Memukul Tar, Gaya Unik Kepala SDN 14 Sungai Kunyit ketika Mengarak Siswa-siswi Khatamul Qur’an

Aksi unik Kepala SDN 14 Sungai Kunyit Fathur Rahman (kacamata hitam) memukul tar saat arak-arakan Khatamul Qur'an dalam rangkaian acara kelulusan siswa-siswi kelas 6, Kamis (13/6/2024). SUARAKALBAR.CO.ID/Istimewa

Mempawah (Suara Kalbar) – Untuk pertama kalinya, SDN 14 Sungai Kunyit Kabupaten Mempawah melaksanakan khatamul Qur’an dalam rangkaian acara kelulusan siswa-siswi kelas VI Tahun Pelajaran 2023/2024.

Kegiatan ini diinisiasi oleh kepala sekolah bersama dewan guru dengan tujuan untuk menumbuhkan kecintaan pada Al-Qur’an sejak dini. Selain itu juga menjadi program sekolah dalam pengentasan baca tulis Al-Qur’an.

Hasil diskusi bersama wali kelas ditemukan tiga siswi kelas VI yang telah khatam Al-Qur’an atas bimbingan guru ngajinya.

Atas dasar itu, pihak sekolah menggelar tasyakuran khatamul qur’an yang dirangkai kelulusan kelas VI tahun Pelajaran 2023/2024.

Segala persiapan dilakukan pihak sekolah dengan mengundang orang tua kelas VI untuk rapat 1 bulan sebelum acara dilaksanakan. Setelah disepakati, maka ditentukan lah tanggal pelaksanaannya.

Pada Kamis 13 Juni 2024 kegiatan pun digelar. Diawali dengan arak-arakan siswi yang khataman dengan arak-arakan Bunge Manggar serta Pokok Telok, siswi khataman bersama orangtua dan guru ngaji diiringi musik tar.

Selanjutnya di barisan belakang diikuti tampak siswa kelas VI, orangtua dan beberapa guru.

Setidaknya, kurang lebih 800 meter jarak arak-arakan itu dilakukan dari rumah guru menuju sekolah.

Dan ada satu hal yang menarik dalam prosesi arak-arakan ini. Yakni pemain musik tar itu satu diantaranya adalah sang Kepala SDN 14 Sungai Kunyit, Fathur Rahman.
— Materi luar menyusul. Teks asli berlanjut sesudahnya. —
-- ==== Sys2Proof/Machine/Ops.lean ====
section
/-! DEFINITION. The named operations over the records: numbered collections, what a step hands over, the reading of a
step's surroundings, the Report Queue, the telegrams sent, and access to element, section and slot records. -/

namespace Sys2Proof

/-! ## Numbered collections (R1) -/

/-- The record at id k, if it is present. -/
def Map.find {α : Type} (k : Nat) : Map α → Option α
  | [] => none
  | (n, a) :: m => if n = k then some a else Map.find k m

/-- The record at id k becomes a; ids stay rising. -/
def Map.put {α : Type} (k : Nat) (a : α) : Map α → Map α
  | [] => [(k, a)]
  | (n, b) :: m => if k < n then (k, a) :: (n, b) :: m else if k = n then (k, a) :: m else (n, b) :: Map.put k a m

/-- Id k becomes absent. -/
def Map.drop {α : Type} (k : Nat) (m : Map α) : Map α := m.filter (fun x => x.1 != k)

/-- The record at id k, if present, is changed by f. -/
def Map.update {α : Type} (k : Nat) (f : α → α) (m : Map α) : Map α :=
  m.map (fun x => if x.1 = k then (x.1, f x.2) else x)

/-- Every record is changed by f. -/
def Map.each {α β : Type} (f : α → β) (m : Map α) : Map β := m.map (fun x => (x.1, f x.2))

/-- The ids present, rising. -/
def Map.ids {α : Type} (m : Map α) : List Nat := m.map (fun x => x.1)

/-- The id is present. -/
def Map.has {α : Type} (k : Nat) (m : Map α) : Bool := (Map.find k m).isSome

namespace Machine

/-- Numbers in rising order, without repeats. -/
def ascending (ns : List Nat) : List Nat := Map.ids (ns.foldl (fun m n => Map.put n () m) [])

/-! ## What a step reads and what it hands over -/

/-- What a step only reads: the active tables, the mode, the clock and the stage hold entries. -/
structure Env where
  tables : Tables
  mode : Mode
  clock : Nat
  holds : List (Nat × Stage)
  deriving DecidableEq, Repr

/-- The surroundings of a step. -/
def State.env (s : State) : Env :=
  { tables := s.store.active, mode := s.mode, clock := s.clock, holds := s.stageHolds }

/-- A change that one block hands to another inside a step (R28, R57, R106, R133, R136). -/
inductive Change where
  /-- A section's state changed (R28). -/
  | sectionState (number : Nat)
  /-- A point's evaluated position, movement, supervised flag or MOVE_FAILED changed: to the Route Engine (R57). -/
  | pointChanged (element : Nat)
  /-- A signal's proving ended, with "proven" or "proving failed" (R57). -/
  | provingEnded (element : Nat) (proven : Bool)
  /-- A claimed signal's proving ended: to the Flank Allocator (R104). -/
  | placeSignal (element : Nat)
  /-- A signal's proven aspect changed (R57). -/
  | aspectChanged (element : Nat)
  /-- A signal's supervised flag changed (R57). -/
  | signalSupervised (element : Nat)
  /-- A claim's proven field changed, for its slot (R106). -/
  | claimChanged (slot element : Nat) (proven : Bool)
  /-- Our owner of a line became US (R84). -/
  | lineOurs (link line : Nat)
  /-- Our owner of a line left US (R85). -/
  | lineLost (link line : Nat)
  /-- The neighbour's line-clear flag of a line was handed on (R136). -/
  | lineFlag (link line : Nat)
  /-- Our ask on a line failed (R84). -/
  | askFailed (link line reason : Nat)
  /-- The link of a line left UP (R133). -/
  | linkLost (link line : Nat)
  deriving DecidableEq, Repr

/-- A step at work: the records, the changes not yet taken, the points that the Flank Allocator is to place when they have
been taken (R103), whether a scan of the waiting list is due (R70), and the elements that a STATE NOTICE is due for (R58). -/
structure Work where
  live : Live
  todo : List Change
  places : List Nat
  scan : Bool
  notices : List Nat
  deriving DecidableEq, Repr

/-- A step begins with nothing handed over. -/
def State.work (s : State) : Work := { live := s.live, todo := [], places := [], scan := false, notices := [] }

/-- Change the records. -/
def Work.on (f : Live → Live) (w : Work) : Work := { w with live := f w.live }

/-- Hand changes over, after those already handed over. -/
def Work.hand (cs : List Change) (w : Work) : Work := { w with todo := w.todo ++ cs }

/-- Points are to be placed by the Flank Allocator, if they are claimed (R103). -/
def Work.placeDue (ps : List Nat) (w : Work) : Work := { w with places := w.places ++ ps }

/-- A scan event has come (R70). -/
def Work.scanDue (w : Work) : Work := { w with scan := true }

/-- A scan event has come, if b. -/
def Work.scanIf (b : Bool) (w : Work) : Work := if b then w.scanDue else w

/-- A STATE NOTICE is due for an element, once for the whole event (R58). -/
def Work.noticeDue (element : Nat) (w : Work) : Work :=
  { w with notices := if w.notices.contains element then w.notices else w.notices ++ [element] }

/-! ## Orders that the manual leaves free -/

/-- x at place k of xs, places from 0; beyond the end it goes last. -/
def insertAt {α : Type} (k : Nat) (x : α) : List α → List α
  | [] => [x]
  | y :: ys => match k with
    | 0 => x :: y :: ys
    | k + 1 => y :: insertAt k x ys

/-- xs in the order that the choices give: every order is given by some choices, and no choices give the order of the
list. -/
def arrangeBy {α : Type} : List Nat → List α → List α
  | _, [] => []
  | [], xs => xs
  | c :: cs, x :: xs => insertAt (c % (xs.length + 1)) x (arrangeBy cs xs)

/-- Take things that come together in either order (R26, R57, R106, R136; log 3): the order is free, read from the
choices, which are used up. -/
def Work.arrange {α : Type} (xs : List α) (w : Work) : List α × Work :=
  if xs.length ≤ 1 then (xs, w)
  else (arrangeBy w.live.choices xs, w.on (fun l => { l with choices := l.choices.drop xs.length }))

/-- Apply f for each of several things that come together, in a free order. -/
def Work.forEach {α : Type} (xs : List α) (f : α → Work → Work) (w : Work) : Work :=
  let arranged := w.arrange xs
  arranged.1.foldl (fun v x => f x v) arranged.2

/-! ## Telegrams sent and the Report Queue -/

/-- A telegram leaves the part. -/
def Live.send (x : Sent) (l : Live) : Live := { l with sent := l.sent ++ [x] }

/-- The options in force; without an OPTIONS entry stop on alarm is off, the watermark is 128 and state notices are off
(R16). -/
def Tables.optionsInForce (t : Tables) : OptionsEntry :=
  (Map.find 0 t.options).getD { stopOnAlarm := 0, watermark := 128, stateNotices := 0 }

/-- Stop on alarm is on (R16). -/
def Tables.stopOnAlarm (t : Tables) : Bool := t.optionsInForce.stopOnAlarm == 1
/-- State notices are on (R16). -/
def Tables.noticesOn (t : Tables) : Bool := t.optionsInForce.stateNotices == 1
/-- The report watermark (R16). -/
def Tables.watermark (t : Tables) : Nat := t.optionsInForce.watermark

/-- The queue without its oldest class C report, if it holds one (R175). -/
def withoutOldestC : List Report → Option (List Report)
  | [] => none
  | r :: rs => if r.cls = .c then some rs else (withoutOldestC rs).map (fun qs => r :: qs)

/-- The report that is offered next, numbered and timed (R175): the time is in seconds since power-on. -/
def ReportQueue.next (q : ReportQueue) (clock : Nat) (cls : ReportClass) (code : ReportCode) (kind : SubjectKind)
    (number : Nat) (detail : Option Nat) : Report :=
  { sequence := q.counter, cls := cls, code := code, kind := kind, number := number, detail := detail,
    time := clock / 10 % 65536 }

/-- Keep a numbered report, displace the oldest class C report for it, or discard it with a lost flag (R175). -/
def ReportQueue.keep (r : Report) (q : ReportQueue) : ReportQueue :=
  if q.reports.length < Config.reportPlaces then { q with reports := q.reports ++ [r] }
  else if r.cls = .c then { q with lostC := true }
  else match withoutOldestC q.reports with
    | some rest => { q with reports := rest ++ [r] }
    | none => { q with lostAB := true }

/-- Number a report before it is kept or not; a class A report becomes the latest and sets the alarm hold when stop on
alarm is on (R175, R179). -/
def ReportQueue.offer (stop : Bool) (r : Report) (q : ReportQueue) : ReportQueue :=
  ReportQueue.keep r
    { q with
      counter := q.counter + 1
      latestA := if r.cls = .a then some r.sequence else q.latestA
      hold := q.hold || (r.cls == .a && stop) }

/-- Send the REPORT NOTICE when the queue's length has reached the watermark while the notice is armed (R176). -/
def Live.noticeReports (watermark : Nat) (l : Live) : Live :=
  if l.reports.armed && watermark ≤ l.reports.reports.length then
    { l with
      reports := { l.reports with armed := false }
      sent := l.sent ++ [.reportNotice l.reports.reports.length] }
  else l

/-- Offer a report to the Report Queue; the notice follows when the queue has grown to the watermark (R175, R176). -/
def Live.offer (e : Env) (cls : ReportClass) (code : ReportCode) (kind : SubjectKind) (number : Nat)
    (detail : Option Nat) (l : Live) : Live :=
  let kept := ReportQueue.offer e.tables.stopOnAlarm (l.reports.next e.clock cls code kind number detail) l.reports
  if l.reports.reports.length < kept.reports.length then
    Live.noticeReports e.tables.watermark { l with reports := kept }
  else { l with reports := kept }

/-- Offer a report inside a step. -/
def Work.report (e : Env) (cls : ReportClass) (code : ReportCode) (kind : SubjectKind) (number : Nat)
    (detail : Option Nat) (w : Work) : Work :=
  w.on (Live.offer e cls code kind number detail)

/-! ## Records by id -/

/-- The point record of an element (R42). -/
def Live.point (l : Live) (p : Nat) : Option PointRec :=
  match Map.find p l.elements with
  | some (.point r) => some r
  | _ => none

/-- The signal record of an element (R43). -/
def Live.signal (l : Live) (g : Nat) : Option SignalRec :=
  match Map.find g l.elements with
  | some (.signal r) => some r
  | _ => none

/-- The head record of an element (R44). -/
def Live.head (l : Live) (h : Nat) : Option HeadRec :=
  match Map.find h l.elements with
  | some (.head r) => some r
  | _ => none

/-- Write an element's record. -/
def Live.setElement (n : Nat) (r : ElementRec) (l : Live) : Live := { l with elements := Map.put n r l.elements }

/-- The section record (R18). -/
def Live.sectionAt (l : Live) (n : Nat) : Option SectionRec := Map.find n l.sections

/-- Write a section's record. -/
def Live.setSection (n : Nat) (r : SectionRec) (l : Live) : Live := { l with sections := Map.put n r l.sections }

/-- The section is CLEAR; only CLEAR counts as vacant (R19). -/
def Live.isClear (l : Live) (n : Nat) : Bool :=
  match l.sectionAt n with
  | some r => r.state == .clear
  | none => false

/-- The lock holder of a section (R18). -/
def Live.holder (l : Live) (n : Nat) : Option (Nat × Role) := (l.sectionAt n).bind (fun r => r.lock)

/-- The possession number of a section (R18). -/
def Live.possessionOf (l : Live) (n : Nat) : Option Nat := (l.sectionAt n).bind (fun r => r.possession)

/-- The slot record in use (R77). -/
def Live.slot (l : Live) (n : Nat) : Option Slot := Map.find n l.slots

/-- Write a slot record. -/
def Live.setSlot (n : Nat) (x : Slot) (l : Live) : Live := { l with slots := Map.put n x l.slots }

/-- Change a slot record in use. -/
def Work.slotTo (n : Nat) (f : Slot → Slot) (w : Work) : Work :=
  w.on (fun l => { l with slots := Map.update n f l.slots })

/-- The line record of a link (R130). -/
def Live.line (l : Live) (link number : Nat) : Option LineRec :=
  (Map.find link l.links).bind (fun k => Map.find number k.lines)

/-- Change a line record. -/
def Live.updateLine (link number : Nat) (f : LineRec → LineRec) (l : Live) : Live :=
  { l with links := Map.update link (fun k => { k with lines := Map.update number f k.lines }) l.links }

/-- The state of a link; a port without a link record is DOWN (R14). -/
def Live.linkState (l : Live) (link : Nat) : LinkState :=
  match Map.find link l.links with
  | some k => k.state
  | none => .down

/-- The evaluated position of a point equals p: the point is detected in p (R42). -/
def Live.detected (l : Live) (element : Nat) (p : Position) : Bool :=
  match l.point element with
  | some r => r.evaluated == some p
  | none => false

end Machine
end Sys2Proof
end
Saat prosesi arak-arakan, tidak sedikit warga terkejut saat menyaksikan aksi kepala sekolah memukul tar. Tak ayal, Fathur Rahman sontak menarik perhatian.

“Ada satu kebahagiaan yang tidak dapat diungkapkan saat bisa langsung mengarak mereka dalam acara khataman Al-Qur’an,” ujar Fathur Rahman kepada SUARAKALBAR.CO.ID usai kegiatan.

Menurut dia, para peserta didik adalah generasi penerus bangsa yang harus diapresiasi. Terlebih mereka telah mengkhatamkan Al-Qur’an sejak dini.

Untuk itulah, lanjut Fathur Rahman, pihak sekolah menggagas kegiatan ini sebagai bentuk penghargaan terhadap prestasi mereka.

“Selain itu juga untuk menumbuhkan motivasi bagi adik-adik kelas mereka agar mencintai Al-Qur’an dan terus membacanya hingga mampu meng-khatamkan-nya, dan kalau bisa sebelum kelas VI sudah khatam Al-Qur’an,” paparnya.

Ungkapan penasaran juga datang dari beberapa guru, siswa dan orangtua yang hadir. Mereka tidak menyangka bahwa kepala sekolahnya bisa bermain musik tar.

“Kami kaget ternyata kepala sekolah kami bisa memainkan tar,” ungkap salah satu guru merasa tidak percaya.

Diketahui, Fathur Rahman dalam kesehariannya merupakan pemusik Orkes Melayu terkenal di Kabupaten Mempawah, yakni Medang Serai.

Orkes Melayu Medang Serai selain mengisi acara resepsi, juga biasa mengisi acara di kantor atau acara hiburan rakyat, dan acara-acara besar seperti Robo’-Robo’.

Selain itu, Fathur Rahman turut tergabung dalam Sanggar Pinang Sekayu dan lama berkecimpung dalam bidang kebudayaan, khususnya budaya seni musik dan tari Melayu.